Make your photographs move, and then share them with the world

18 February 2018
by Stuff Staff

Live Photos. Animated GIFs. Newspapers and paintings in Harry Potter. Wherever you look, the suggestion is stills don’t cut it, and photos are rubbish unless they’re moving. Plotaverse is an entire ecosystem dedicated to bringing this reality about.

The suite is – depending on how you look at it – either a social network with powerful editing tools, or an editing app with a social network glued to it. Regardless, there’s magic within, given that you can hurl a still at Plotaverse, mess about a bit, and emerge triumphant with a seamless looping animation.

This is all very different from most cinemagraph apps, which require you to start with video – or a burst of images. Here, if you felt the urge, you could kick things off with a photo of Abraham Lincoln, and attempt to make his eyebrows wiggle.

MOTION PICTURES

That particular example may end in failure, though, because Plotaverse has its limitations. It works best with flowing materials, or objects with repeating patterns that can loop and fade in a manner that tricks the eye. Water and billowing clouds are the best bet – they often look great when animating; but so too can rigid, geometric architecture and structures, when approached with care.

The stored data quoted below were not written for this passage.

-- ==== Sys2Proof/Machine/Control.lean ====
section
/-! DEFINITION. Control-transfer instructions, the eight that the predictor bank observes. Spec: `45_control_transfer.md` R220 to R231.
No target is checked for alignment here (R229). -/

namespace Sys2Proof.Machine

/-- BEQ (R221). -/
def execBeq (rs1 rs2 : Reg) (imm : Word) (s : State) : Result := execBranch (condEq (s.reg rs1) (s.reg rs2)) imm s

/-- BNE (R222). -/
def execBne (rs1 rs2 : Reg) (imm : Word) (s : State) : Result := execBranch (!condEq (s.reg rs1) (s.reg rs2)) imm s

/-- BLT (R223). -/
def execBlt (rs1 rs2 : Reg) (imm : Word) (s : State) : Result := execBranch (condLtSigned (s.reg rs1) (s.reg rs2)) imm s

/-- BGE (R224). -/
def execBge (rs1 rs2 : Reg) (imm : Word) (s : State) : Result := execBranch (!condLtSigned (s.reg rs1) (s.reg rs2)) imm s

/-- BLTU (R225). -/
def execBltu (rs1 rs2 : Reg) (imm : Word) (s : State) : Result := execBranch (condLtUnsigned (s.reg rs1) (s.reg rs2)) imm s

/-- BGEU (R226). -/
def execBgeu (rs1 rs2 : Reg) (imm : Word) (s : State) : Result := execBranch (!condLtUnsigned (s.reg rs1) (s.reg rs2)) imm s

/-- JAL (R227). -/
def execJal (rd : Reg) (imm : Word) (s : State) : Result := execJump (relTarget s.pc imm) rd s

/-- JALR: `x[rs1]` is read before `x[rd]` is written (R22, R228). -/
def execJalr (rd rs1 : Reg) (imm : Word) (s : State) : Result := execJump (jalrTarget (s.reg rs1) imm) rd s

end Sys2Proof.Machine
end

Fortunately, you can quickly experiment and iterate with the editing section, Plotagraph. Load a photo, and mask off bits by painting over them with a finger. Then drag animation arrows to state in which direction you want the picture to move. Tap the play button and choose a speed. When happy with what you see, export your tiny animated masterpiece to your feed on Plotaverse’s public-facing network, or as an animated GIF or a movie.

GET ANIMATED

When Plotaverse clicks and you fully understand what it’s capable of, it’s compelling. You’ll want to load every photo you have with clouds in, to make them move – before getting ambitious and figuring out how to animate a spiral staircase, transforming it into a steampunk escalator.

But too many rough edges leave Plotaverse a good app rather than a great one. The social network often forgets login details, and the Android version’s editor appears to be a web app. It’s slow to preview animations, and has some shonky workflow. (For example, it took me a while to realise you must select an image before creating a project; otherwise the editing tools load, ready to animate a blank canvas.)

Plotaverse remains a superb idea, and one capable of arresting results. It’s just a pity the iOS app’s lost some of the elegance it had in a previous incarnation, and on Android you can’t help feeling a little short-changed.

Plotaverse is available for Android and iOS.